Task goal:
The entries follow. Copy every line in which "home" appears.

The records:
/-- R152 and R150, L1_WRITEBACK and PROMOTION_REQUEST: the dirty bytes of the line named, and on a promotion those of
every line of the core that the line's note names, are home, as far as they may leave the core (R328); every byte of
memory that no dirty byte covers is as it was, and the L1 holds the same bytes, those of the line clean. R157,
WAIT_TABLE_SPILL and WAIT_TABLE_FILL: a table of 4,096 entries sends the one that has waited longest to the thread's
place in the spill area (the number of its thread slot is the model's choice: log entry 27), or event 9 is posted where that is not mapped; the oldest spilled entry comes back where one is
free, and a sole spilled entry whose condition holds comes back at once. R331, PATROL_SCRUB: an uncorrectable codeword
of HBM is poisoned, R330: a corrected one is counted, and without one nothing changes. R321, PAGE_WALK_COMPLETE: a walk
that one of the die's walkers is at and that finds its leaf fills the TLB of its thread's core, and the thread, at the
instruction as it stood, joins a resumption group; one that finds none gives it the fault of R140 or XLATE, and one that
meets an uncorrectable entry UNCORR. R140, PMEMGROW_SERVICE: the thread that asked for growth is ready at its run's
start, and the high-water mark of its workgroup lies above the byte it asked for. -/
def Obligations.MemoryUnits : Prop :=
  (∀ (s : State) (core line : Nat), MemOk s → asorted s.l1 → s.waiters = [] → (∀ q ∈ s.stores, q.monitor = false) →
    let home := fun (s' : State) (k : Nat) (c : L1Cell) =>
      s'.mem.read k = c.val ∧ alook (l1Key core k) s'.l1 = some { c with dirty := false }
    let leaves := fun (k : Nat) (c : L1Cell) =>
      alook (l1Key core k) s.l1 = some c ∧ k < 2 ^ 70 ∧ c.dirty = true ∧ c.rel ≤ s.clock
    let others := fun (s' : State) => (∀ k, (∀ c, ¬ leaves k c) → s'.mem.read k = s.mem.read k) ∧
      ∀ j, (alook j s'.l1).map (·.val) = (alook j s.l1).map (·.val)
    (∃ s', exec (.l1Writeback core line) s = .next s' ∧ (∀ k c, leaves k c → lineKey k = lineKey line → home s' k c) ∧
      (∀ k, lineKey k ≠ lineKey line → s'.mem.read k = s.mem.read k) ∧ others s') ∧
    ((s.notes.any fun n => n.core == core && n.line == lineKey line) = true →
      ∃ s', exec (.promotionRequest core line) s = .next s' ∧ (∀ k c, leaves k c → home s' k c) ∧ others s') ∧
    ((∀ n ∈ s.notes, n.core = core → n.line ≠ lineKey line) → exec (.promotionRequest core line) s = .next s)) ∧
  (∀ (s : State) (core : Nat),
    let es := (s.tableOf core).filter fun e => !e.spilled
    let out := (s.tableOf core).filter (·.spilled)
    (es.length < 4096 → exec (.waitTableSpill core) s = .next s) ∧
    (4096 ≤ es.length → ∃ e ∈ es, (∀ x ∈ es, e.age ≤ x.age) ∧
      (∀ l, s.engineAt (s.partOf e.who) true .store (s.tableSpillAt e) = .ok l →
        exec (.waitTableSpill core) s = .next (s.setSpilled e.id true)) ∧
      (∀ c, s.engineAt (s.partOf e.who) true .store (s.tableSpillAt e) = .error c →
        exec (.waitTableSpill core) s = .next (s.postMissing (s.partOf e.who) (s.tableSpillAt e) 0))) ∧
    (out = [] → exec (.waitTableFill core) s = .next s) ∧
    (out ≠ [] → (∀ e ∈ out, s.spilledReady e = false) → ∃ e ∈ out, (∀ x ∈ out, e.age ≤ x.age) ∧
      (es.length < 4096 → exec (.waitTableFill core) s = .next (s.setSpilled e.id false)) ∧
      (4096 ≤ es.length → exec (.waitTableFill core) s = .next s)) ∧
    (∀ e, out = [e] → s.spilledReady e = true →
      exec (.waitTableFill core) s = .next ((s.setSpilled e.id false).monitorAll (s.entryKey e.id))) ∧
    ∀ line i, exec (.patrolScrub line []) s = .next s ∧
      (∀ p x, s.parts = [(p, x)] → x.defined = true → i < 4 → x.lim.hbmBase ≤ lineKey line + 32 * i →
        lineKey line + 32 * i < x.lim.hbmBase + x.lim.hbmSize → ∃ s', exec (.patrolScrub line [(i, true)]) s = .next s' ∧
          (s'.part p).eccce = x.eccce + 1 ∧ s'.mem = s.mem ∧ s'.poisoned = s.poisoned) ∧
      (i < 4 → lineKey line + 32 * i < hbmBytes → s.poisoned.contains (codeword (lineKey line + 32 * i)) = false →
        (∀ x ∈ s.parts, x.2.defined = false) → ∃ s', exec (.patrolScrub line [(i, false)]) s = .next s' ∧
          (∀ c, c ∈ s'.poisoned ↔ c ∈ s.poisoned ∨ c = codeword (lineKey line + 32 * i)) ∧ s'.mem = s.mem ∧
          s'.threads = s.threads)) ∧
  (∀ (s : State) (r : TRef) (t : Thread) (g : Wg) (a : DWord), s.thread r = some t → s.wg r.wg = some g → r.acc = false →
    (∀ (w : Walk) (k : Access), s.walks.find? (fun x => x.id == w.id) = some w → w.who = [(r, a, k)] →
      t.status = .parked (.walk w.id) →
      ((∀ x ∈ s.walking (w.core / 96), x.id ≠ w.id) → exec (.pageWalkComplete w.id) s = .next s) ∧
      (w ∈ s.walking (w.core / 96) → s.walkBad g.part a = true → exec (.pageWalkComplete w.id) s =
        .next (({ s with walks := s.walks.filter (fun y => y.id != w.id) } : State).takeFault r
          (faultAt .uncorr a k false) t.run.count)) ∧
      (∀ x, w ∈ s.walking (w.core / 96) → s.walkBad g.part a = false → s.walkVa g.part a = some x →
        ∃ s', exec (.pageWalkComplete w.id) s = .next s' ∧
        s'.walks = s.walks.filter (fun y => y.id != w.id) ∧ s'.thread r = some { t with status := .woken } ∧
        (∃ e ∈ s'.tlb, e.core = s.coreOf r ∧ e.part = g.part ∧ e.gen = (s.part g.part).gen ∧ e.trans = x) ∧
        s'.mem = s.mem ∧ ∃ h ∈ (s'.quad (s.quadOf r)).resume, r ∈ h.2) ∧
      (w ∈ s.walking (w.core / 96) → s.walkBad g.part a = false → s.walkVa g.part a = none →
        exec (.pageWalkComplete w.id) s =
        .next (({ s with walks := s.walks.filter (fun y => y.id != w.id) } : State).takeFault r
          (faultAt (s.unmapped g a) a k false) t.run.count))) ∧
    (∀ (high : DWord), t.status = .parked (.pmemgrow a) → s.cur = none → s.waiters = [] → (∀ q ∈ s.stores, q.monitor = false) →
      high.toNat % 65536 = 0 → g.hwm.toNat ≤ high.toNat → a.toNat < high.toNat → high.toNat ≤ g.pbase.toNat + g.pres →
      (∀ i, g.hwm.toNat + 65536 * i < high.toNat →
        (s.walkVa g.part (BitVec.ofNat 64 (g.hwm.toNat + 65536 * i))).isSome = true) →
      ∃ s' t' g', exec (.pmemgrowService r.wg r.tid high []) s = .next s' ∧ s'.thread r = some t' ∧ s'.wg r.wg = some g' ∧
        g'.hwm = high ∧ t' = { t with status := .ready s.clock 0 }))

Task solution:
every line of the core that the line's note names, are home, as far as they may leave the core (R328); every byte of
    let home := fun (s' : State) (k : Nat) (c : L1Cell) =>
    (∃ s', exec (.l1Writeback core line) s = .next s' ∧ (∀ k c, leaves k c → lineKey k = lineKey line → home s' k c) ∧
      ∃ s', exec (.promotionRequest core line) s = .next s' ∧ (∀ k c, leaves k c → home s' k c) ∧ others s') ∧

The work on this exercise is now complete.